When I was at Quantico for the FBINA I got to visit the HRT...they had recently returned their fancy Springfield .45s because their tighter tolerances and "better accuracy" meant they malfunctioned too much. What did they switch to (at least back in 2008)? The Glock.

Accuracy in a combat handgun is a bell curve issue when it comes to engagement ranges, the average shooters abilities and the weapons reliability.

The KB issue with Glocks is a bit overblown (no pun intended) and primarially an issue in .40 cal models firing major power factor reloads. Some instances of KBs also happen when the weapon fires out of battery, but ammo is the primary culprit and causes KBs in all sorts of handguns.

Sent from my SCH-I405 using Tapatalk 2


----------



## Brian R. VanCise (May 4, 2014)

I have owned Glock's for over thirty years.  I have yet to have one malfunction. (though I do keep them extremely well cleaned)  I cannot say the same for the 1911 that I own or even my revolvers.  Everyone will have there preferences but if you want reliability then you cannot do better than a Glock!  Just sayin....


----------



## ballen0351 (May 4, 2014)

Brian R. VanCise said:


> but if you want reliability then you cannot do better than a Glock!  Just sayin....

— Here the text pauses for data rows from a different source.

-- ==== Sys2Proof/Machine/Resets.lean ====
section
/-! DEFINITION. Resets: power-on, warm, die, domain and forced Sill reset, and the commands of class 0x0D
(18_faults_resets R441 to R448, 14_command_reference R368). -/
namespace Sys2Proof.Machine

/-! ### What each part keeps over a warm reset (R442) -/

/-- The window block: window and turn count 0, not released. Counts since power-on stay, and a vertical channel without spare holds
until power-on (14 R357). -/
def WindowState.warm (w : WindowState) : WindowState :=
  let v := w.causes &&& 2
  { winMstr := w.winMstr
    modeReg := if w.winMstr then 2 else 0
    mode := if w.winMstr then 2 else 0
    lateCnt := w.lateCnt
    earlyCnt := w.earlyCnt
    causes := v
    hold := 0x400 ||| (if v = 0 then 0 else holdBit holdFault) }

/-- The repair map, the frozen pairs and the declarations since power-on stay (04 R83, R89, R90). -/
def SpliceState.warm (x : SpliceState) : SpliceState :=
  { chan := tmapListed {} (fun _ r => { r with due := false, taken := false, late := false, fwd := false }) x.chan
    spare := x.spare
    pool := x.pool
    badPort := x.badPort
    pair := tmapListed {} (fun _ r => { r with slack := 0, drift := 0, driftUp := 0, driftDn := 0 }) x.pair
    nextOrder := x.nextOrder
    weakCnt := x.weakCnt
    verrCnt := x.verrCnt
    recChan := x.recChan
    recSpare := x.recSpare
    recPool := x.recPool
    recPort := x.recPort
    recFrozen := x.recFrozen }

def CisternState.warm (c : CisternState) : CisternState :=
  { rows := c.rows, corrCnt := c.corrCnt, uncorrCnt := c.uncorrCnt, scrubPass := c.scrubPass }

/-- A controller that has lost its supply (17 R414, R424). -/
def MemCtl.unpowered (c : MemCtl) : MemCtl := { pass := c.pass }

/-- The operation timed for the next start stays: it stands in the role table (10 R244, R442). -/
def ImgState.warm (x : ImgState) : ImgState :=
  { bank0 := x.bank0
    bank1 := x.bank1
    bank2 := x.bank2
    act := x.act
    prev := x.prev
    stg := x.stg
    stgValid := x.stgValid
    sweeps := x.sweeps
    pend := match x.pend with
      | some p => if p.atStart then some p else none
      | none => none }

/-- A port starts empty; the record of an operation timed for the next start stays due (R442). -/
def portWarm (p : Port) (pend : Option PendOp) : PortState :=
  { running := match pend with
      | some q => (match q.origin with
        | some o => if o.port = p then 1 else 0
        | none => 0)
      | none => 0 }

/-- The Lockkeeper runs on; the ports are empty, what runs for them is withdrawn (R442, 14 R372). -/
def LkState.warm (pend : Option PendOp) (k : LkState) : LkState :=
  { k with
    pf0 := portWarm .pf0 pend
    pf1 := portWarm .pf1 pend
    smbus := portWarm .smbus pend
    jtag := portWarm .jtag pend
    array := portWarm .array pend
    leaseLen := 10
    leaseTicks := 0
    forwards := []
    memOps := []
    deferred := [] }

/-- The endpoint is at reset values, its link down; the TAP is not reset (12 R297, R304). -/
def HostState.warm (h : HostState) : HostState :=
  { addrSel := h.addrSel
    perst := h.perst
    nextRead := h.nextRead
    ir := h.ir
    cmdDr := h.cmdDr
    boundary := h.boundary }

/-- References, PLLs and their monitors run on; settings are reset and sluices open. -/
def ClockState.warm (c : ClockState) : ClockState :=
  { c with
    select := 0
    refbSrc := false
    recGroup := 0
    recLane := 0
    slc := []
    evt := 0
    evtEn := 0 }

/-- Power settings are reset; the last wake stays in the always-on domain (17 R424). -/
def PowerState.warm (p : PowerState) : PowerState :=
  { pwrEn := p.pwrEn
    railMs := p.railMs
    railsGood := p.railsGood
    wakeLast := p.wakeLast
    wakeUs := p.wakeUs }

/-- Samples, counts since power-on and the trip stay (17 R428, R435, R438). -/
def ThermalState.warm (t : ThermalState) : ThermalState :=
  { trip := t.trip
    shdn := t.shdn
    tripped := t.tripped
    hot := t.hot
    hotT := t.hotT
    throttleMs := t.throttleMs
    stopCnt := t.stopCnt
    diode := t.diode
    vmon := t.vmon
    imon := t.imon
    vccioOk := t.vccioOk
    sampleS := t.sampleS }

def BistState.warm (b : BistState) : BistState := { runs := b.runs, fails := b.fails, refs := b.refs }

def FlumeState.warm (f : FlumeState) : FlumeState :=
  { chan := tmapListed {} (fun _ x => { cnt := x.cnt }) f.chan }

def SecState.warm (x : SecState) : SecState :=
  { x with
    switching := none
    switched := none
    attests := []
    evt := 0
    evtEn := 0 }

/-- Lane group PLLs run on; links are trained at release (R442). -/
def LaneState.warm (l : LaneState) : LaneState := { group := tmapListed {} (fun _ g => { pll := g.pll }) l.group }

/-- The pins that are driven are released (10 R240). -/
def State.pinsReleased (s : State) : State := (s.modFab fun f => { f with outFree := false }).showPins

/-- Every domain other than always-on is held in reset (R442, R443). -/
def State.warmHeld (s : State) : State :=
  let s := s.pinsReleased
  let pend := s.img.warm.pend
  { s with
    win := s.win.warm
    fab := {}
    spl := s.spl.warm
    vert := { s.vert with holdA := false, holdB := false }
    cst := s.cst.warm
    mem := { words := s.mem.words, ctl := tmapListed {} (fun _ c => c.warm) s.mem.ctl, imgRate := s.mem.imgRate }
    leat := {}
    flm := s.flm.warm
    sec := s.sec.warm
    img := s.img.warm
    io := {}
    lnk := s.lnk.warm
    lk := s.lk.warm pend
    host := s.host.warm
    pwr := s.pwr.warm
    clk := s.clk.warm
    thm := s.thm.warm
    rst :=
      { st := .held
        cause := s.rst.cause
        cntBefore := s.rst.cntBefore
        resetN := s.rst.resetN
        captured := s.rst.captured }
    bist := s.bist.warm }

/-! ### Warm reset (R443) -/

/-- Steps 1 and 2 begin: the clock stop, and the controllers that quiesce. -/
def State.warmBegin (cause : ResetCause) (s : State) : State :=
  (s.clockStop stopWarm).modRst fun r =>
    { r with st := .quiescing, cause := cause, cntBefore := s.wcnt, deviceReset := false }

/-- RESET_N_ASSERT: RESET_N has been low for 10 µs (R441, R443). -/
def execResetNAssert (s : State) : Host.Outcome State Fault Refusal :=
  .next (if s.rst.st = .dead then s
    else
      let s := s.modRst fun r => { r with resetN := true }
      if s.rst.st = .held ∨ s.rst.st = .quiescing then s else s.warmBegin .resetN)

/-- WARM_RESET_BEGIN: 1 ms after the reply of DEVICE_RESET (R443). -/
def execWarmResetBegin (s : State) : Host.Outcome State Fault Refusal :=
  .next (if s.rst.deviceReset ∧ s.rst.st ≠ .dead ∧ s.rst.st ≠ .held ∧ s.rst.st ≠ .quiescing then s.warmBegin .device
    else s.modRst fun r => { r with deviceReset := false })

/-- Ledgers of controllers that did not reach self-refresh are rebuilt (R448, 07 R155). -/
def State.rebuildLedgers (s : State) : State :=
  (tkeys s.mem.ctl).foldl (fun (s : State) m =>
    if (s.ctlAt m).rebuild then
      ((s.ctlAt m).ledger.foldl (fun (s : State) e => s.ledgerLost m e.page) s).modCtl m fun c => { c with rebuild := false }
    else s) s

/-- Start-up begins (R443 step 4, 10 R238). -/
def State.startBegin (s : State) : State := ((s.modRst fun r => { r with st := .starting }).rebuildLedgers).startUp

/-- Step 2 ends: the ledgers of the controllers in Run are flushed, but for those named; every other domain is held until RESET_N is
high (R443). A device that was owned becomes unowned (13 R332). -/
def State.quiesced (late : List Nat) (s : State) : State :=
  let s := ((List.range 40).filter fun m => !late.contains m && decide ((s.ctlAt m).pstate = .run)).foldl
    (fun (s : State) m => s.flushAll m) s
  let s := late.foldl (fun (s : State) m => s.modCtl m fun c => { c with rebuild := true }) s
  let s := (s.setOwner 0 4).warmHeld
  if s.rst.resetN then s else s.startBegin

/-- WARM_RESET_QUIESCE_DONE (R443). -/
def execWarmResetQuiesceDone (s : State) : Host.Outcome State Fault Refusal :=
  .next (if s.rst.st = .quiescing then s.quiesced [] else s)

/-- RESET_TIMEOUT: `ctls` had not reached self-refresh at 200 µs; their number is logged (R443, R448). -/
def execResetTimeout (ctls : List Nat) (s : State) : Host.Outcome State Fault Refusal :=
  let l := (ctls.filter fun m => decide (m < 40)).eraseDups
  .next (if s.rst.st = .quiescing then (s.log 0x1006 true true (w32 l.length) 0 0).quiesced l else s)

/-- RESET_N_RELEASE: WIN_MSTR is sampled; with every comparator below 105 °C a hard trip ends; start-up begins once the reset is
complete (R441, R443, 05 R97, 17 R435). -/
def execResetNRelease (winMstr cool : Bool) (s : State) : Host.Outcome State Fault Refusal :=
  .next (if s.rst.st = .dead ∨ !s.rst.resetN then s
    else
      let s := s.modRst fun r => { r with resetN := false }
      let s := s.modWin fun w =>
        { w with
          winMstr := winMstr
          modeReg := if winMstr then 2 else 0
          mode := if winMstr then 2 else 0 }
      let s := if s.thm.shdn ∧ cool then
          (s.modThm fun t => { t with shdn := false }).modRst fun r => { r with cause := .trip }
        else s
      if s.rst.st = .held then s.startBegin else s)

/-! ### Power (R441, R467, 20 R465, 17 R424) -/

/-- What outlasts VAUX: the Headgate's content, fuses and always-written tables (10 R228, R244, 13 R323, R324, 15 R374). -/
def State.unpowered (s : State) : State :=
  { pending := s.pending
    fresh := s.fresh
    out := s.out
    spl :=
      { recChan := s.spl.recChan
        recSpare := s.spl.recSpare
        recPool := s.spl.recPool
        recPort := s.spl.recPort
        recFrozen := s.spl.recFrozen }
    vert := { record := s.vert.record }
    sec :=
      { fuses := s.sec.fuses
        slot0 := s.sec.slot0
        slot1 := s.sec.slot1
        slot2 := s.sec.slot2
        slot3 := s.sec.slot3
        keyCtr := s.sec.keyCtr
        fwMin := s.sec.fwMin
        idN := s.sec.idN
        idD := s.sec.idD
        cert := s.sec.cert
        fw0 := s.sec.fw0
        fw1 := s.sec.fw1
        fwOk0 := s.sec.fwOk0
        fwOk1 := s.sec.fwOk1
        fwNamed := s.sec.fwNamed }
    img :=
      { s.img.warm with
        sweeps := 0
        pend := s.img.warm.pend.map fun p => { p with origin := none } }
    lk := { log := { area := s.lk.log.area, next := s.lk.log.next } }
    bist := { refs := s.bist.refs }
    rst := { st := .dead } }

/-- POWER_OFF: VAUX falls below 1.55 V, and the power-on reset is asserted (20 R467). -/
def execPowerOff (s : State) : Host.Outcome State Fault Refusal := .next s.unpowered

/-- POWER_ON: VAUX rises; everything is reset, the straps are sampled, the repair map comes from the repair record (R441, 20 R467,
04 R83, 16 R393, R402). -/
def execPowerOn (st : Straps) (s : State) : Host.Outcome State Fault Refusal :=
  let s := s.unpowered
  let s := (s.modSpl fun x => x.restoreRecord).modVert fun t => t.restored
  let s := s.modClk fun c => { c with modeA := st.refaMode, modeB := st.refbMode, pulseNow := s.gradeMax }
  let s := s.modHost fun h => { h with addrSel := st.addrSel }
  let s := s.modWin fun w =>
    { w with
      winMstr := st.winMstr
      modeReg := if st.winMstr then 2 else 0
      mode := if st.winMstr then 2 else 0 }
  .next (s.modRst fun r => { r with st := .held, cause := .powerOn, cntBefore := 0, resetN := true })

/-- A wake from Off finds the rails present: the device starts as after RESET_N. Ownership, the ports and the log have been kept;
memory and the repair map have not (17 R424). -/
def State.offStart (s : State) : State :=
  let lk := s.lk
  let p := s.pwr
  let s := s.warmHeld
  let s :=
    { s with
      lk := lk
      mem := { ctl := tmapListed {} (fun _ c => c.unpowered) s.mem.ctl, imgRate := s.mem.imgRate }
      spl := s.spl.restoreRecord
      vert := s.vert.restored
      pwr := { s.pwr with dev := p.dev, wake := p.wake, wakeOn := p.wakeOn } }
  (s.modRst fun r => { r with causeLogged := true }).startBegin

/-- POWER_GOOD: every rail has been in range for 1 ms (20 R465). -/
def execPowerGood (s : State) : Host.Outcome State Fault Refusal :=
  .next (if s.rst.st = .dead ∨ !s.pwr.pwrEn ∨ s.pwr.railsGood then s
    else
      let s := s.modPwr fun p => { p with railsGood := true, railMs := 0 }
      let fromOff := s.pwr.dev = .waking && (match s.pwr.wake with
        | some w => decide (w.left = .off)
        | none => false)
      if fromOff ∧ s.rst.st = .none then s.offStart else s.startUp)

/-! ### Die and domain resets (R444, R445) -/

/-- DIE_RESET (0x0D00): at step 6f, or as its reply is committed with FORCE on die 0 (14 R368, R446). -/
def dieResetBody (r : Req) (s : State) : Res :=
  let die := (r.p 0).toNat
  let o := r.origin 0x0D00
  if 4 < die ∨ !only (r.p 1) 1 ∨ (r.p 1 = 1 ∧ die ≠ 0) then .fail stBadParam
  else if r.p 1 = 1 then
    (if s.rst.forced.isSome then .fail stBusy else .acceptThen s fun t => t.forceSill o)
  else
    let s := s.modRst fun x => { x with dies := x.dies ++ [{ unit := die, origin := o }] }
    .accept (if s.opAtOnce then s.resetBegin else s)

/-- DIE_RESET (0x0D00; R368, 18 R444). -/
def execDieReset (r : Req) (s : State) : Host.Outcome State Fault Refusal :=
  .next (s.serveCmd r 0x0D00 .owner (r.length = 4) (dieResetBody r))

/-- DIE_RESET_COMPLETE (R444). -/
def execDieResetComplete (die : Fin 5) (s : State) : Host.Outcome State Fault Refusal :=
  .next (match s.rst.dieRun.find? fun q => q.unit = die.val with
    | some q => (s.dieResetDone q).powerSettle.boundaryGoOn
    | none => s)

/-- A lane group that carries a joined link is not reset (R445, 17 R415). -/
def State.laneDomJoined (s : State) (d : Nat) : Bool :=
  isLaneDom d && s.inArray && (List.range 16).any fun i => (s.linkAt i).valid && (s.linkAt i).group = d - 20

/-- DOMAIN_RESET (0x0D01): at step 6f (14 R368). -/
def execDomainReset (r : Req) (s : State) : Host.Outcome State Fault Refusal :=
  let d := (r.p 0).toNat
  .next (s.serveCmd r 0x0D01 .owner (r.length = 3) fun s =>
    if d = 0 ∨ 57 ≤ d ∨ s.laneDomJoined d then .fail stBadParam
    else
      let s := s.modRst fun x => { x with doms := x.doms ++ [{ unit := d, origin := r.origin 0x0D01 }] }
      .accept (if s.opAtOnce then s.resetBegin else s))

/-- The reset of a domain is not taken with that of its die. -/
def State.ownReset (s : State) (d : Nat) : Bool :=
  match domDie d with
  | some k => !s.rst.dieRun.any fun x => x.unit = k
  | none => true

/-- DOMAIN_RESET_COMPLETE: `mv` is VCCIO of an I/O bank (R445, 12 R310). A DDR4 channel has read its SPD again; a domain that was not in
Run has entered it. -/
def execDomainResetComplete (d : Fin 64) (mv : Nat) (s : State) : Host.Outcome State Fault Refusal :=
  let ready := !(isMemDom d && d.val ≠ 10) || (s.ctlAt (32 + (d.val - 12))).ready
  .next (match s.rst.domRun.find? fun q => q.unit = d.val with
    | some q =>
      if !ready ∨ !s.ownReset d then s
      else
        let s := (s.domReset d mv).modRst fun x => { x with domRun := x.domRun.filter fun y => y.unit ≠ d.val }
        (s.domResetDone q).powerSettle.boundaryGoOn
    | none =>
      match s.rst.domLater.find? fun q => q.unit = d.val with
      | some q =>
        if s.domRun d then
          ((s.domReset d mv).modRst fun x => { x with domLater := x.domLater.filter fun y => y.unit ≠ d.val }).domResetDone q
        else s
      | none => s)

/-- SILL_RESET_HOLD_END: step 5 of a forced Sill reset is over, and the controllers leave self-refresh (R446). -/
def execSillResetHoldEnd (s : State) : Host.Outcome State Fault Refusal :=
  .next (s.modRst fun r => { r with forced := r.forced.map fun q => { q with released := true } })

Until they explode.    I haven't even cleaned my Sig in years and never had a single issue.  
Now Smith and Wesson M and P are junk.  We have had the factory reps at our station 3 times so far.  A neighboring county police sent them all back.  We were on the verge of sending them back.


----------



## jks9199 (May 4, 2014)

Tgace said:


> When I was at Quantico for the FBINA I got to visit the HRT...they had recently returned their fancy Springfield .45s because their tighter tolerances and "better accuracy" meant they malfunctioned too much. What did they switch to (at least back in 2008)? The Glock.
> 
> Accuracy in a combat handgun is a bell curve issue when it comes to engagement ranges, the average shooters abilities and the weapons reliability.
> 
> ...



I agree.  We've had one "blow up" in a shooter's hand.  I was there; it blasted the extractor rod and magazine out, but didn't hurt his hand much.  (I know that some of the reported Glock explosive failures have caused injuries; I'm not dismissing them.)  Our initial examination found that there was a lot of gunk built up in the guts of the gun (places like the firing pin channel and the extractor rod channel that you just don't ordinarily clean without a detail inspection and cleaning), and we also suspected a hot factory load.  (It happens...)  Glock's examination found that nothing was wrong with the gun, and they blamed the ammo.  (Big surprise there...)  But that's been one gun in my personal experience out of maybe several hundred, between rookie schools and other training.


----------



## ballen0351 (May 4, 2014)

jks9199 said:


> I agree.  We've had one "blow up" in a shooter's hand.  I was there; it blasted the extractor rod and magazine out, but didn't hurt his hand much.  (I know that some of the reported Glock explosive failures have caused injuries; I'm not dismissing them.)  Our initial examination found that there was a lot of gunk built up in the guts of the gun (places like the firing pin channel and the extractor rod channel that you just don't ordinarily clean without a detail inspection and cleaning), and we also suspected a hot factory load.  (It happens...)  Glock's examination found that nothing was wrong with the gun, and they blamed the ammo.  (Big surprise there...)  But that's been one gun in my personal experience out of maybe several hundred, between rookie schools and other training.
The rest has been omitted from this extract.